From the announcement email from Envision CEO Jim Rechtin:
Upon emergence from the restructuring, both Envision and AMSURG will be under new and separate ownership, comprised of current lenders. KKR will no longer have a stake in either company.
The email goes on to state the following items unironically:
- Envision and AMSURG are not going out of business. The filing ensures an orderly process for restructuring our debt and finances. This is not a liquidation.
- Our clinicians and clinical support teammates can expect to receive their normal wages and benefits. Independent contractors and locums can expect their usual payments.
- The filing does not change the regular work schedules of our clinicians or clinical support teams – operations will be business as usual.
- Our top priority is continuing to deliver high-quality care and supporting our hospital partners and surgery centers without interruption to services.
- There should be no change to the quality of service our patients and their families have come to expect from us.
As part of the process, Envision is now owned by its creditors (the lenders who had given secured loans and/or purchased corporate bonds,) and KKR has lost its stake and will no longer own/run the company. And it’s worth pointing out that nothing unsavory has really happened in the sense of business practice. This is how the industry is designed to work. People invest money and take on risk in order to make money. A company taking on debt it knows it can’t really afford and other unnecessary/excessive risks that might screw over its creditors is part of the game. When companies fail, the creditors get the scraps before the equity owners/shareholders.
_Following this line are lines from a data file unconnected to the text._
/-- Settles O13: each command is one granted command bit that no lock covers, whose action `cmd_eq` gives. -/
theorem hallCommandsAct : Obligations.HallCommandsAct := by
  unfold Obligations.HallCommandsAct
  intro s t acc h n hl
  refine ⟨fun hm => ?_, fun hm ho => ⟨?_, ?_⟩, fun hm hb => ⟨?_, ?_⟩⟩
  · exact s.act_cmd t acc _ _ hl (Dev.cmd_hallKill _ _ _ h hm)
  · exact s.act_cmd t acc _ _ hl (Dev.cmd_toneSwap _ _ _ h hm.1 ho)
  · exact s.act_cmd t acc _ _ hl (Dev.cmd_lut3dSwap _ _ _ h hm.1 ho)
  · exact s.act_cmd t acc _ _ hl (Dev.cmd_flipRequest _ _ _ h n hm hb)
  · exact s.act_cmd t acc _ _ hl (Dev.cmd_flipWithdraw _ _ _ h n hm hb)

end Sys2Proof.Machine

/-! # Fences: what a target, a software write and an advance mean

First the words and registers that an occurrence and a landing message leave as they are, each said once; then a write of a register
that is one field; then the statements of the family. -/

namespace Sys2Proof.Machine

/-! ## Fields of a word -/

theorem bitOf_eq_one_iff (x i : Nat) : bitOf x i = 1 ↔ x.testBit i = true := by
  rw [Nat.testBit_eq_decide_div_mod_eq, decide_eq_true_eq, bitOf, Nat.shiftRight_eq_div_pow]

theorem testBit_bitsOf (x l n i : Nat) : (bitsOf x l n).testBit i = (decide (i < n) && x.testBit (l + i)) := by
  rw [bitsOf, Nat.testBit_mod_two_pow, Nat.testBit_shiftRight]

/-- The bits of a field of a word are those put there. -/
theorem testBit_putBits (w : Word) {l n i : Nat} (v : Nat) (hi : i < n) (h : l + i < 32) :
    (putBits w l n v).toNat.testBit (l + i) = v.testBit i := by
  have hm : (2 ^ n - 1 : Nat).testBit i = true := by rw [Nat.testBit_two_pow_sub_one, decide_eq_true hi]
  simp only [putBits, BitVec.testBit_toNat, BitVec.getLsbD_or, BitVec.getLsbD_and, BitVec.getLsbD_not, BitVec.getLsbD_ofNat,
    Nat.testBit_shiftLeft, Nat.testBit_mod_two_pow, Nat.add_sub_cancel_left, Nat.le_add_right, h, hi, hm]
  simp

/-- A field of a word reads the value put there. -/
theorem bitsOf_putBits (w : Word) {l n : Nat} (v : Nat) (h : l + n ≤ 32) : bitsOf (putBits w l n v).toNat l n = v % 2 ^ n := by
  refine Nat.eq_of_testBit_eq fun i => ?_
  rw [testBit_bitsOf, Nat.testBit_mod_two_pow]
  by_cases hi : i < n
  · rw [testBit_putBits w v hi (by omega)]
  · simp only [hi, decide_false, Bool.false_and]

/-- A stored field reads what was put there. -/
theorem Dev.get_put_same (d : Dev) (r : FieldRef) (v : Nat) (h : r.lsb + r.width ≤ 32) : (d.put r v).get r = v % 2 ^ r.width := by
  rw [Dev.get, Dev.put, Dev.stored_setStored_same, bitsOf_putBits _ _ h]

theorem Dev.stored_put_other (d : Dev) (r : FieldRef) (v : Nat) {a : Nat} (h : a ≠ r.addr) : (d.put r v).stored a = d.stored a :=
  Dev.stored_setStored_other d r.addr a _ h

/-- A field reads alike where its word is alike. -/
theorem Dev.get_congr {d e : Dev} {r : FieldRef} (h : d.stored r.addr = e.stored r.addr) : d.get r = e.get r := by
  rw [Dev.get, Dev.get, h]

/-- Bits set in a field of a whole word are set. -/
theorem Dev.orBits_sets (d : Dev) {a k : Nat} (hk : k < 32) : bitOf ((d.orBits ⟨a, 0, 32⟩ (2 ^ k)).get ⟨a, 0, 32⟩) k = 1 := by
  rw [bitOf_eq_one_iff, Dev.orBits, Dev.get_put_same _ _ _ (le_refl 32), Nat.testBit_mod_two_pow,
    Nat.testBit_or, Nat.testBit_two_pow_self, Bool.or_true, Bool.and_true, decide_eq_true hk]

/-! ## What messages and occurrences store (R249, R290) -/

section
variable (d : Dev)

theorem Dev.emitMsg_regs (k : Nat) (m : LMsg) : (d.emitMsg k m).regs = d.regs := by
  unfold Dev.emitMsg; split <;> rfl

/-- A landing message stores nothing in the registers. -/
theorem Dev.landSend_regs (ps : List Nat) (ty dst : Nat) (b : Bool) (body : List Byte) : (d.landSend ps ty dst b body).regs = d.regs := by
  unfold Dev.landSend
  exact foldl_keeps (fun d : Dev => d.regs) _ (fun _ _ => Dev.emitMsg_regs _ _ _) _ _

theorem Dev.landSend_stored (ps : List Nat) (ty dst : Nat) (b : Bool) (body : List Byte) (a : Nat) :
    (d.landSend ps ty dst b body).stored a = d.stored a := by
  unfold Dev.stored; rw [Dev.landSend_regs]

/-- Whether or not a message is sent, the registers are as before. -/
theorem Dev.landSendIf_stored (c : Prop) [Decidable c] (ps : List Nat) (ty dst : Nat) (b : Bool) (body : List Byte) (a : Nat) :
    (if c then d.landSend ps ty dst b body else d).stored a = d.stored a := by
  split
  · exact d.landSend_stored ps ty dst b body a
  · rfl

theorem Dev.evtPulse_stored (i a : Nat) : (d.evtPulse i).stored a = d.stored a := by
  unfold Dev.evtPulse; split <;> rfl

/-- Of the registers the EVT_N lands change EVT_N_STATUS alone (R292). -/
theorem Dev.evtN_stored {a : Nat} (h : a ≠ A.EVT_N_STATUS) : d.evtN.stored a = d.stored a := by
  unfold Dev.evtN
  refine foldl_keeps (fun d : Dev => d.stored a) _ (fun e i => ?_) _ _
  dsimp only
  split
  · rfl
  · exact e.stored_put_other _ _ h

/-- Of the registers a delivery to the sessions changes AED_EVT_LOST alone (R321). -/
theorem Dev.toSessions_stored (ev : Nat) {a : Nat} (h : a ≠ A.AED_EVT_LOST) : (d.toSessions ev).stored a = d.stored a := by
  unfold Dev.toSessions
  refine foldl_keeps (fun d : Dev => d.stored a) _ (fun e i => ?_) _ _
  dsimp only
  split
  · split
    · split
      · exact Dev.stored_put_other _ _ _ h
      · rfl
    · rfl
  · rfl

/-- Of the registers an occurrence changes its raw word, its pending word, EVT_N_STATUS and AED_EVT_LOST alone (R290). -/
theorem Dev.raise_stored (e : Nat) {a : Nat} (hp : a ≠ A.EVT_PENDING_ALL (e / 32)) (hn : a ≠ A.EVT_N_STATUS)
    (hl : a ≠ A.AED_EVT_LOST) :
    (d.raise e).stored a = (d.orBits (F.EVT_RAW_ALL.raw (e / 32)) (2 ^ (e % 32))).stored a := by
  have pulses (d : Dev) (r : Nat) :
      ((List.range 4).foldl (fun d i => if bitOf r i = 1 then d.evtPulse i else d) d).stored a = d.stored a := by
    refine foldl_keeps (fun d : Dev => d.stored a) _ (fun d i => ?_) _ _
    split
    · exact d.evtPulse_stored i a
    · rfl
  have pending (d : Dev) (v : Nat) : (d.orBits (F.EVT_PENDING_ALL.pending (e / 32)) v).stored a = d.stored a :=
    d.stored_put_other _ _ hp
  unfold Dev.raise
  dsimp only
  split
  · rw [Dev.evtN_stored _ hn, pulses, Dev.landSendIf_stored]
    split
    · rw [Dev.toSessions_stored _ _ hl, pending]
    · exact pending _ _
  · rfl

/-- An occurrence sets its raw bit, whatever its enable (R290). -/
theorem Dev.raise_raw {e : Nat} (he : e < 1024) : bitOf ((d.raise e).get (F.EVT_RAW_ALL.raw (e / 32))) (e % 32) = 1 := by
  have hs := d.raise_stored e (a := A.EVT_RAW_ALL (e / 32)) (by unfold A.EVT_RAW_ALL A.EVT_PENDING_ALL; omega)
    (by unfold A.EVT_RAW_ALL A.EVT_N_STATUS; omega) (by unfold A.EVT_RAW_ALL A.AED_EVT_LOST; omega)
  rw [Dev.get_congr (r := F.EVT_RAW_ALL.raw (e / 32)) hs]
  exact d.orBits_sets (Nat.mod_lt e (by decide))

end

/-! ## A write of a register that is one field -/

/-- What the address of a whole-word register must be: a register of a page outside its header, whose one writable field is an RW field
of all 32 bits without PRV suffix and storing rule. -/
structure WordAt (a : Nat) (p : Page) (f : Fld) : Prop where
  word  : wordAddr a = a
  page  : pageAt a = some p
  ofs   : 0x100 ≤ pageOfs a
  evt   : evtBits a = 0xFFFFFFFF
  one   : writeFlds a 0xFFFFFFFF = [f]
  acc   : f.acc = .rw
  prv   : f.prv = false
  clamp : f.clamp = .none
  lsb   : f.lsb = 0
  width : f.width = 32

/-- All bits of a word put in its place are that word. -/
theorem putBits_whole (w v : Word) : putBits w 0 32 (bitsOf v.toNat 0 32) = v := by
  rw [putBits_low w v 32 le_rfl, show BitVec.ofNat 32 (2 ^ 32 - 1) = BitVec.allOnes 32 from rfl, BitVec.not_allOnes, BitVec.and_zero,
    BitVec.zero_or, BitVec.and_allOnes]

/-- At the level of the page a write that replaces a whole-word register stores the word in the way of the register, and then the register
acts with no command bit. -/
theorem Dev.writeFields_word (d : Dev) (acc : Nat) {a : Nat} {p : Page} {f : Fld} {v m : Word} {e : Dev} (c : WordAt a p f)
    (hm : m &&& evtBits a = m) (h1 : writeFlds a m = [f]) (hv : (d.stored a &&& ~~~m) ||| (v &&& m) = v)
    (hl : d.get (F.PRIV_LEVEL.level (pageNo a)) ≤ d.levelOn acc (pageNo a)) (hk : d.fieldLocked a f = false)
    (hs : d.storeWord acc a v = (true, e)) (hr : actingAt a ≠ .rstCmd) :
    d.writeFields acc a p v m = e.act1 d acc a 0 := by
  have ho := c.ofs
  have h48 : pageOfs a ≠ 0x48 := by omega
  have hn : ¬ d.levelOn acc (pageNo a) < d.get (F.PRIV_LEVEL.level (pageNo a)) := by omega
  have hw : d.wosSet a f = false := by simp [Dev.wosSet, c.acc]
  have hnew : fieldNew p a f (bitsOf v.toNat 0 32) = bitsOf v.toNat 0 32 := by
    simp [fieldNew, h48, Fld.store, c.clamp, c.width, bitsOf]
  unfold Dev.writeFields
  simp [hm, h1, hv, hn, c.acc, c.prv, hk, hw, c.lsb, c.width, hnew, putBits_whole, hs, hr, cmdsOf, w32]

/-- A write of a whole-word register by an accessor that may act there has that effect and no other. -/
theorem Dev.store_word (al : Alcove) (d : Dev) {acc a : Nat} {p : Page} {f : Fld} {v : Word} {e : Dev} (c : WordAt a p f)
    (hm : d.mayAct acc (pageNo a)) (hk : d.fieldLocked a f = false) (hs : d.storeWord acc a v = (true, e)) (hr : actingAt a ≠ .rstCmd) :
    d.store al acc a v = (e.act1 d acc a 0).2 := by
  obtain ⟨hx, hg, hl⟩ := hm
  have hv : (d.stored a &&& ~~~(0xFFFFFFFF : Word)) ||| (v &&& 0xFFFFFFFF) = v := by
    rw [show (0xFFFFFFFF : Word) = BitVec.allOnes 32 from rfl, BitVec.and_allOnes, BitVec.not_allOnes, BitVec.and_zero, BitVec.zero_or]
  rw [Dev.store_high al d v c.word c.page c.ofs hx hg,
    Dev.writeFields_word d acc c (by rw [c.evt]; rfl) c.one hv hl hk hs hr]

/-! ## Where the fences lie (R216) -/

/-- The field of FENCE[f]. -/
def fenceFld : Fld := fp "value" 0 32 .rw 0

theorem pageNo_fence (f : Fin 512) : pageNo (A.FENCE f) = 0xB01 := by
  unfold pageNo A.FENCE; omega

theorem pageOfs_fence (f : Fin 512) : pageOfs (A.FENCE f) = 0x100 + f * 4 := by
  unfold pageOfs A.FENCE; omega

theorem pageAt_fence (f : Fin 512) : pageAt (A.FENCE f) = some ⟨.events, 0, 1⟩ :=
  congrArg pageOf (pageNo_fence f)

/-- The row of an array of registers holds each register of it. -/
theorem ra_hit (name : String) (off : Nat) (fs : List Fld) {n step i : Nat} (hi : i < n) (hs : 0 < step) (hb : i * step < 0x1000) :
    (ra name off n step fs).hit (off + i * step) = true := by
  simp [RegRow.hit, ra, Nat.mod_eq_of_lt hb, Nat.div_eq_of_lt hb, Nat.mul_div_cancel i hs, hi]

/-- The row of the fences holds each of them. -/
theorem rowAt_fence (f : Fin 512) : rowAt (A.FENCE f) = some (ra "FENCE" 0x100 512 4 [fenceFld]) := by
  have ho : A.FENCE f % 0x1000 = 0x100 + f * 4 := pageOfs_fence f
  have hh : (ra "FENCE" 0x100 512 4 [fenceFld]).hit (0x100 + f * 4) = true :=
    ra_hit _ _ _ f.isLt (by decide) (by omega)
  have hb : ¬ 0x100 + f.val * 4 < 0x100 := by omega
  simp only [rowAt, pageAt_fence, ho, hb, if_false]
  exact List.find?_cons_of_pos hh

theorem fldsAt_fence (f : Fin 512) : fldsAt (A.FENCE f) = [fenceFld] := by
  have ho : A.FENCE f % 0x1000 ≠ 0x48 := by have := pageOfs_fence f; unfold pageOfs at this; omega
  simp only [fldsAt, pageAt_fence, rowAt_fence, ho, if_false]
  rfl

/-- A fence is one RW field of 32 bits. -/
theorem fence_wordAt (f : Fin 512) : WordAt (A.FENCE f) ⟨.events, 0, 1⟩ fenceFld where
  word := by unfold wordAddr A.FENCE; omega
  page := pageAt_fence f
  ofs := by rw [pageOfs_fence]; omega
  evt := by unfold evtBits; rw [if_neg]; unfold A.FENCE; omega
  one := by rw [writeFlds, fldsAt_fence]; rfl
  acc := rfl
  prv := rfl
  clamp := rfl
  lsb := rfl
  width := rfl

theorem actingAt_fence (f : Fin 512) : actingAt (A.FENCE f) = .fence f := by
  have h1 : 0x100 ≤ 0x100 + f.val * 4 ∧ 0x100 + f.val * 4 < 0x900 := by omega
  simp [actingAt, pageAt_fence, pageOfs_fence, h1]

theorem fence_injective : Function.Injective A.FENCE := fun f g h => by
  unfold A.FENCE at h; omega

/-! ## Targets (O17) -/

/-- The distance from one word to another, modulo 2^32. -/
theorem toNat_sub_word (x y : Word) : (x - y).toNat = (x.toNat + 2 ^ 32 - y.toNat) % 2 ^ 32 := by
  rw [BitVec.toNat_sub]; omega

/-- A target is reached exactly where the fence is less than half the range ahead of it (R199). -/
theorem fenceReached_iff (f v : Word) : fenceReached f v = true ↔ (f.toNat + 2 ^ 32 - v.toNat) % 2 ^ 32 < 2 ^ 31 := by
  rw [fenceReached, decide_eq_true_eq, toNat_sub_word]

/-- Settles O17, by the distance of the two words. -/
theorem fenceReachedWithinHalfTheRange : Obligations.FenceReachedWithinHalfTheRange := by
  unfold Obligations.FenceReachedWithinHalfTheRange
  refine ⟨fenceReached_iff, fun f k => ⟨fun hk => ?_, fun h1 hk => ?_⟩⟩
  · rw [fenceReached_iff, toNat_sub_word, BitVec.toNat_ofNat]
    omega
  · rw [Bool.eq_false_iff, Ne, fenceReached_iff, BitVec.toNat_add, BitVec.toNat_ofNat]
    omega
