/-- R278 with R303: in the tick that serves a request, the handler's first instruction is fetched from the store and executed. -/
def Obligations.InterruptedStepRunsTheHandlersFirstInstruction : Prop :=
  ∀ (s : State) (q : Irq) (rest : List Irq), s.run = .running → s.inputs = [] → s.cacheAgrees → s.pend = q :: rest → Serves s q →
    ∃ e t : State, Entered s e q rest ∧ SameButCache e t ∧ t.cacheAgrees ∧
      step s = exec (decode (s.ipool.read (Memory.read s.vt (q.vector.toNat % 16)).toNat)) { t with pc := e.pc + 1 }

/-- R279 (decision D22) with spec/41_control.md R127 (decision D12): a return that is executed after an entry, from the state of the
tick, in which the word's page may have been cached and `pc` has moved on (any `p`, so `e.pc + 1` too), resumes at the interrupted
address and leaves the request on the active stack; the status word, the control word, every general register and all of memory are as
the interrupted code had them. And where the handler's first word is RET 0, the step
that serves the request does just that (R278, decision D18, with spec/70_reset_and_hazards.md R303). -/
def Obligations.ReturnFromInterruptResumesAtThePushedAddress : Prop :=
  ∀ (s : State) (q : Irq) (rest : List Irq),
    let Resumes (t : State) : Prop := t.pc = s.pc ∧ t.csp = s.csp ∧ t.act = q :: s.act ∧ t.pend = rest ∧ t.sw = s.sw ∧ t.cw = s.cw ∧
      t.regs = s.regs ∧ MemoryKept s t
    (∀ (e u : State) (p : Word), Entered s e q rest → SameButCache e u → ∃ t, exec .ret0 { u with pc := p } = .next t ∧ Resumes t) ∧
    (s.run = .running → s.inputs = [] → s.cacheAgrees → s.pend = q :: rest → Serves s q →
      decode (s.ipool.read (Memory.read s.vt (q.vector.toNat % 16)).toNat) = .ret0 → ∃ t, step s = .next t ∧ Resumes t)

/-- R274, R279, R290 (decisions D19, D21, D22, D24), spec/70_reset_and_hazards.md R304, spec/20_memory.md R62 and the model's batches of
inputs (assumption log 5): a paused machine stacks requests in arrival order, pops the active stack when told to, and does not wake;
run control; a device's notification. That a stop leaves a FAULTED machine FAULTED is the model's reading (assumption log 13). -/
def Obligations.EnvironmentEventsDoWhatTheRulesSay : Prop :=
  ∀ s : State,
    (∀ (qs : List Irq) (rest : List (List EnvEvent)), s.run = .paused → s.inputs = qs.map EnvEvent.irqRequest :: rest →
      step s = .next { s with pend := qs.reverse ++ s.pend, inputs := rest }) ∧
    (∀ rest : List (List EnvEvent), s.run = .paused → s.inputs = [EnvEvent.activePop] :: rest →
      step s = .next { s with act := s.act.drop 1, inputs := rest }) ∧
    (s.run = .paused → s.deliver .start = { s with run := .running }) ∧ (s.run ≠ .paused → s.deliver .start = s) ∧
    (s.run = .running → s.deliver .pause = { s with run := .paused }) ∧ (s.run ≠ .running → s.deliver .pause = s) ∧
    (s.run ≠ .faulted → s.deliver .stop = { s with run := .stopped }) ∧ (s.run = .faulted → s.deliver .stop = s) ∧
    ∀ p v : Byte, s.deliver (.portNotify p v) = { s with inLatch := (s.deliver (.portNotify p v)).inLatch } ∧
      ∀ r : Byte, Memory.read (s.deliver (.portNotify p v)).inLatch r.toNat = if r = p then v else Memory.read s.inLatch r.toNat

/-! ## NOP, HLT, SYS (spec/40_system.md) -/

/-- R100, R110 and spec/44_move_imm.md R173: NOP, SYS 7 and MOV 2 and 3 change nothing, whatever the mode and whatever fills their
unused bits; and every word with their fixed bits is such an instruction, which rests on the encodings of spec/30_encoding.md R72, R80
and R82 (decisions D1, D3, D4; assumption log 14). -/
def Obligations.NoOperationsChangeNothing : Prop :=
  ∀ (s : State) (v : Byte) (x y : RegIx),
    exec .nop s = .next s ∧ exec (.sys7 v) s = .next s ∧ exec (.mov2 x y) s = .next s ∧ exec (.mov3 x y) s = .next s ∧
    ∀ w : Word, w &&& 0xF800 = 0x0000 ∨ w &&& 0xFF00 = 0x1700 ∨ w &&& 0xF810 = 0x8810 → exec (decode w) s = .next s

/-- R101, R102 (decisions D2, D24): subtype 0 stops the machine, the others pause it, and the next step of the halted machine, with
nothing delivered, does nothing. Executing an instruction does not look at `RUN`: a tick executes in a RUNNING machine only, and direct
execution keeps STOPPED and FAULTED, as `StepOutcomesFollowTheRunState` says. -/
def Obligations.HaltStopsOrPauses : Prop :=
  ∀ s : State,
    exec .hlt0 s = .next { s with run := .stopped } ∧ exec .hlt1 s = .next { s with run := .paused } ∧
    exec .hlt2 s = .next { s with run := .paused } ∧ exec .hlt3 s = .next { s with run := .paused } ∧
    (s.inputs = [] → step { s with run := .stopped } = .next { s with run := .stopped } ∧
      step { s with run := .paused } = .next { s with run := .paused }) ∧
    MemoryKept s { s with run := .stopped } ∧ MemoryKept s { s with run := .paused }

/-- R103, R104 (decision D17): SYS 0 latches the loop bounds, the start read from register 0 and so cleared there, SYS 1 the count. -/
def Obligations.LoopLatchesAreWritten : Prop :=
  ∀ (s : State) (v : Byte),
    (∃ t, exec (.sys0 v) s = .next t ∧ t = { s with regs := t.regs, loopStart := s.reg 0, loopEnd := v } ∧
      RegistersAre s t True 0 0 ∧ MemoryKept s t) ∧
    (∃ t, exec (.sys1 v) s = .next t ∧ t = { s with loopCount := v } ∧ MemoryKept s t)

/-- R105, R106, R108, R109 (SYS 5: decision D18) in kernel mode: SYS 2, 3 and 6 replace the control word, the status word and the mask;
SYS 5 writes the vector entry that register 0 indexes, mod 16, and clears register 0. -/
def Obligations.SysWritesItsTargetInKernelMode : Prop :=
  ∀ (s : State) (v : Byte), s.kernel = true →
    exec (.sys2 v) s = .next { s with cw := v } ∧ exec (.sys3 v) s = .next { s with sw := v } ∧
    exec (.sys6 v) s = .next { s with mask := v } ∧ MemoryKept s { s with cw := v } ∧ MemoryKept s { s with sw := v } ∧
    MemoryKept s { s with mask := v } ∧
    ∃ t, exec (.sys5 v) s = .next t ∧ t = { s with regs := t.regs, vt := t.vt } ∧ RegistersAre s t True 0 0 ∧
      (∀ n, n < 16 → Memory.read t.vt n = if n = (s.reg 0).toNat % 16 then v else Memory.read s.vt n) ∧ MemoryKept s t

/-- spec/60_exceptions.md R280, R281 (decision D13): in user mode each of the nine gated operations sets the error flag and has no other
effect: no target, no register, not even the clearing of register 0. -/
def Obligations.GatedOperationsAreRefusedInUserMode : Prop :=
  ∀ (i : Instr) (s : State), Gated i → s.kernel = false →
    ∃ t, exec i s = .next t ∧ t = { s with sw := t.sw } ∧ ErrorSet s.sw t.sw ∧ MemoryKept s t

/-- spec/20_memory.md R44: `SetPage`, which is what SYS 4 does (spec/40_system.md R107). A dirty bank is written back at the old page before the new page
is loaded; a page already resident changes nothing; the flags and all else stay; and where a clean bank agrees with the pool, no byte
of data memory changes and the bank agrees again (R45, the spec's derivation). -/
def Obligations.SetPageWritesBackADirtyBank : Prop :=
  ∀ (s : State) (p : Byte), exec (.sys4 p) s = .next (s.setPage p) ∧
    (p = s.page → s.setPage p = s) ∧
    (p ≠ s.page →
      s.setPage p = { s with pool := (s.setPage p).pool, bank := (s.setPage p).bank, page := p, dirty := false } ∧
      (∀ a : Word, (s.setPage p).poolRead a =
        if s.dirty = true ∧ a.toNat / 256 = s.page.toNat then s.bankRead (BitVec.ofNat 8 (a.toNat % 256)) else s.poolRead a) ∧
      ∀ o : Byte, (s.setPage p).bankRead o = s.poolRead (p ++ o)) ∧
    (s.bankAgrees → MemoryKept s (s.setPage p) ∧ (s.setPage p).bankAgrees)

/-! ## LDC, JMP, BRC, CAL, RET (spec/41_control.md) -/

/-- R123 with R120, R121 (decisions D5, D8): LDC writes its value directly if the condition holds, register 0 included, and otherwise
nothing changes. -/
def Obligations.ConditionalLoadFollowsTheConditionTable : Prop :=
  ∀ (s : State) (x : RegIx) (c : BitVec 3) (v : BitVec 5),
    (Holds (s.cw.getLsbD 2) c s.sw →
      ∃ t, exec (.ldc x c v) s = .next t ∧ (t.reg x).toNat = v.toNat ∧ (∀ j, j ≠ x → t.reg j = s.reg j) ∧ OnlyRegisters s t) ∧
    (¬ Holds (s.cw.getLsbD 2) c s.sw → exec (.ldc x c v) s = .next s)

/-- R124 to R126 with R122 (decisions D10, D11): where JMP, BRC and CAL go, and the frame CAL pushes. The condition of BRC is that of
R120 and the tables of R121 (decision D8; assumption log 14). -/
def Obligations.JumpsBranchesAndCallsReachTheirTargets : Prop :=
  ∀ (s : State) (a : BitVec 11) (c : BitVec 3) (o : BitVec 6),
    (∃ t, exec (.jmp a) s = .next t ∧ t = { s with pc := t.pc } ∧ t.pc.toNat = jumpTarget s a ∧ MemoryKept s t) ∧
    (Holds (s.cw.getLsbD 2) c s.sw → ∃ t, exec (.brc c o) s = .next t ∧ t = { s with pc := t.pc } ∧
      t.pc.toNat = (if s.cw.getLsbD 1 = true then o.toNat * 64 else s.pc.toNat / 64 * 64 + o.toNat) ∧ MemoryKept s t) ∧
    (¬ Holds (s.cw.getLsbD 2) c s.sw → exec (.brc c o) s = .next s) ∧
    (∃ t, exec (.cal a) s = .next t ∧ t = { s with pc := t.pc, cs := t.cs, csp := s.csp + 1 } ∧ t.pc.toNat = jumpTarget s a ∧
      t.cs.read s.csp.toNat = s.pc ∧ (∀ k, k ≠ s.csp.toNat → t.cs.read k = s.cs.read k) ∧ MemoryKept s t)

/-- R127, R128 with spec/10_state.md R27, R28 (decision D12): RET 0 jumps to the entry below the pointer, RET 1 to the oldest and
clears the ring; and a return after a call resumes after the call. -/
def Obligations.ReturnsPopOrDrainTheCallStack : Prop :=
  ∀ s : State,
    (∃ t, exec .ret0 s = .next t ∧ t = { s with pc := s.cs.read ((s.csp.toNat + 63) % 64), csp := t.csp } ∧
      t.csp.toNat = (s.csp.toNat + 63) % 64 ∧ MemoryKept s t) ∧
    (∃ t, exec .ret1 s = .next t ∧ t = { s with pc := s.cs.read 0, cs := t.cs, csp := 0 } ∧ (∀ k, t.cs.read k = 0) ∧
      MemoryKept s t) ∧
    ∀ a, ∃ t u, exec (.cal a) s = .next t ∧ exec .ret0 t = .next u ∧ u = { s with cs := u.cs }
Billions of dollars have been lost, absolutely, but at the end of the day, it’s mostly big institutional investors like large pension funds that are the ones who have lost in the short term. KKR made a bet and lost. They’ll be fine.
Of interest to most physicians is that the day-to-day function of Envision probably won’t change much, and this big company that got big by borrowing an unsustainable amount of money to fund its growth still exists. It may even emerge from this process potentially stronger than recent years now that it won’t have billions of dollars on the balance sheet and the need to make periodic debt payments. They will probably not be able to raise more capital in the current environment, which will prevent the kind of debt-fueled highly-leveraged growth that allowed a company like Envision to buy large practices in the first place. And their management record still does not inspire confidence. But at the end of the day, Envision as an entity is still big, still employs thousands of doctors, and still has a dominant market position in several locales. If there is any physician staffing company that could be considered too big to fail, Envision is one.
You might ask, why would Envision’s creditors take the deal? Is losing billions of dollars fun? Well, no. This is the nature of distressed exchanges: better to lose a few billion and end up with a big profitable company at the end than lose all of your billions.
What Next?
From the official FAQ:
How will patients be impacted?
Patients will continue to receive the same high-quality, high-value care our clinicians and physician partners have always provided. Patients and their families should notice no difference in our operations or level of care.
This is why those hoping that the collapse of private equity-funded healthcare ventures will lead to a return to better times are unfortunately in for a grim reality check. The tactics and market consolidation don’t have to go away just because they can’t pay their debts. We’re not likely to undo any damage already done. For better or worse, these companies will mostly soldier on. The playbook lives to see another day.
Unless physicians quit in droves on principle or in fear, the status quo continues. If people take the wake-up call about the flaws in the funding model, that’s a different story.